INFORMATION GIVEN: Begin

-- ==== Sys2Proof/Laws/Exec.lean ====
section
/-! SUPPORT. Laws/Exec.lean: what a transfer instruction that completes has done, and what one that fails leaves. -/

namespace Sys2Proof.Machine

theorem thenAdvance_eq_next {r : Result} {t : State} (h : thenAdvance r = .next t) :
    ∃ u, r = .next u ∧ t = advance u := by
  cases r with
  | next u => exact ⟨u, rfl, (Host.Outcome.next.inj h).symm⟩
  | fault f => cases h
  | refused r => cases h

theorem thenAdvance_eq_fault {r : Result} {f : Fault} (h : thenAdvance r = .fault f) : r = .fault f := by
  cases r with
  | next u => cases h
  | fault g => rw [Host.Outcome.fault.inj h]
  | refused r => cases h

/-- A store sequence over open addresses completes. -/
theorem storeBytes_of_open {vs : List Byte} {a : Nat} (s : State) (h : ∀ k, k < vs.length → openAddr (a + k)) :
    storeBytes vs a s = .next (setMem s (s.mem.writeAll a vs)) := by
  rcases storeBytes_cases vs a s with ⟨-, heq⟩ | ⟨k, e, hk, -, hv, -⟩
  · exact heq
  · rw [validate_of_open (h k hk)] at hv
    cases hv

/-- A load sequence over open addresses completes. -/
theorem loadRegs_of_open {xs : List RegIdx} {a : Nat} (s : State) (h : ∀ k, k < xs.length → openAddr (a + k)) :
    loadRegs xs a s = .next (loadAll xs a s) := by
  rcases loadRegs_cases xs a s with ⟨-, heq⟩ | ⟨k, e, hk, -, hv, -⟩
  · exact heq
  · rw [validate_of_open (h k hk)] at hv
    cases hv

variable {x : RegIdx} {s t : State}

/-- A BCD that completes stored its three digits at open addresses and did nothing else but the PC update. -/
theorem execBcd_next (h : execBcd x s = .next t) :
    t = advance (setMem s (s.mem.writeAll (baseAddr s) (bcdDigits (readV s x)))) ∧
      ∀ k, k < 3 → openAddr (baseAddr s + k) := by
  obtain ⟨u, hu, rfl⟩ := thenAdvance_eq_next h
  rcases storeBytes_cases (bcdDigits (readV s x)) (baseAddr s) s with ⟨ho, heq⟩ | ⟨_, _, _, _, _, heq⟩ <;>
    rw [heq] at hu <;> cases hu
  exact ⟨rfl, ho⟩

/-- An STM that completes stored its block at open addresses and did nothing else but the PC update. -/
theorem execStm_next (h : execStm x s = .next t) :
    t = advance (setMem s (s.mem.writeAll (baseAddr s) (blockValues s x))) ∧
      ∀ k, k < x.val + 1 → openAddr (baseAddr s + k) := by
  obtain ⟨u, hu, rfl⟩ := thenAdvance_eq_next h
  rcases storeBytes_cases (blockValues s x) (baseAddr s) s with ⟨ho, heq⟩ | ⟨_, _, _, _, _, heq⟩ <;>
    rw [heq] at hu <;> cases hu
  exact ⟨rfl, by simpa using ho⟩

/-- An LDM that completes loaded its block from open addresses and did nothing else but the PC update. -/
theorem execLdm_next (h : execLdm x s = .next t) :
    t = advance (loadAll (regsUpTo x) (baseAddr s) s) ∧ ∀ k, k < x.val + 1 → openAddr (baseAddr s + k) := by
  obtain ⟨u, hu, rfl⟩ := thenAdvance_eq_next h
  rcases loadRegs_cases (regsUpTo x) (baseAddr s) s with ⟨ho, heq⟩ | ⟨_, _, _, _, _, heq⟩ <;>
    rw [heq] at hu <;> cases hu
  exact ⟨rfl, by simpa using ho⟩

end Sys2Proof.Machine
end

INFORMATION GIVEN: End

WHAT IS EXPECTED
The response should be a verbatim transcription of the data.

YOUR RESPONSE
-- ==== Sys2Proof/Laws/Exec.lean ====
section
/-! SUPPORT. Laws/Exec.lean: what a transfer instruction that completes has done, and what one that fails leaves. -/

namespace Sys2Proof.Machine

theorem thenAdvance_eq_next {r : Result} {t : State} (h : thenAdvance r = .next t) :
    ∃ u, r = .next u ∧ t = advance u := by
  cases r with
  | next u => exact ⟨u, rfl, (Host.Outcome.next.inj h).symm⟩
  | fault f => cases h
  | refused r => cases h

theorem thenAdvance_eq_fault {r : Result} {f : Fault} (h : thenAdvance r = .fault f) : r = .fault f := by
  cases r with
  | next u => cases h
  | fault g => rw [Host.Outcome.fault.inj h]
  | refused r => cases h

/-- A store sequence over open addresses completes. -/
theorem storeBytes_of_open {vs : List Byte} {a : Nat} (s : State) (h : ∀ k, k < vs.length → openAddr (a + k)) :
    storeBytes vs a s = .next (setMem s (s.mem.writeAll a vs)) := by
  rcases storeBytes_cases vs a s with ⟨-, heq⟩ | ⟨k, e, hk, -, hv, -⟩
  · exact heq
  · rw [validate_of_open (h k hk)] at hv
    cases hv

/-- A load sequence over open addresses completes. -/
theorem loadRegs_of_open {xs : List RegIdx} {a : Nat} (s : State) (h : ∀ k, k < xs.length → openAddr (a + k)) :
    loadRegs xs a s = .next (loadAll xs a s) := by
  rcases loadRegs_cases xs a s with ⟨-, heq⟩ | ⟨k, e, hk, -, hv, -⟩
  · exact heq
  · rw [validate_of_open (h k hk)] at hv
    cases hv

variable {x : RegIdx} {s t : State}

/-- A BCD that completes stored its three digits at open addresses and did nothing else but the PC update. -/
theorem execBcd_next (h : execBcd x s = .next t) :
    t = advance (setMem s (s.mem.writeAll (baseAddr s) (bcdDigits (readV s x)))) ∧
      ∀ k, k < 3 → openAddr (baseAddr s + k) := by
  obtain ⟨u, hu, rfl⟩ := thenAdvance_eq_next h
  rcases storeBytes_cases (bcdDigits (readV s x)) (baseAddr s) s with ⟨ho, heq⟩ | ⟨_, _, _, _, _, heq⟩ <;>
    rw [heq] at hu <;> cases hu
  exact ⟨rfl, ho⟩

/-- An STM that completes stored its block at open addresses and did nothing else but the PC update. -/
theorem execStm_next (h : execStm x s = .next t) :
    t = advance (setMem s (s.mem.writeAll (baseAddr s) (blockValues s x))) ∧
      ∀ k, k < x.val + 1 → openAddr (baseAddr s + k) := by
  obtain ⟨u, hu, rfl⟩ := thenAdvance_eq_next h
  rcases storeBytes_cases (blockValues s x) (baseAddr s) s with ⟨ho, heq⟩ | ⟨_, _, _, _, _, heq⟩ <;>
    rw [heq] at hu <;> cases hu
  exact ⟨rfl, by simpa using ho⟩

/-- An LDM that completes loaded its block from open addresses and did nothing else but the PC update. -/
theorem execLdm_next (h : execLdm x s = .next t) :
    t = advance (loadAll (regsUpTo x) (baseAddr s) s) ∧ ∀ k, k < x.val + 1 → openAddr (baseAddr s + k) := by
  obtain ⟨u, hu, rfl⟩ := thenAdvance_eq_next h
  rcases loadRegs_cases (regsUpTo x) (baseAddr s) s with ⟨ho, heq⟩ | ⟨_, _, _, _, _, heq⟩ <;>
    rw [heq] at hu <;> cases hu
  exact ⟨rfl, by simpa using ho⟩

end Sys2Proof.Machine
end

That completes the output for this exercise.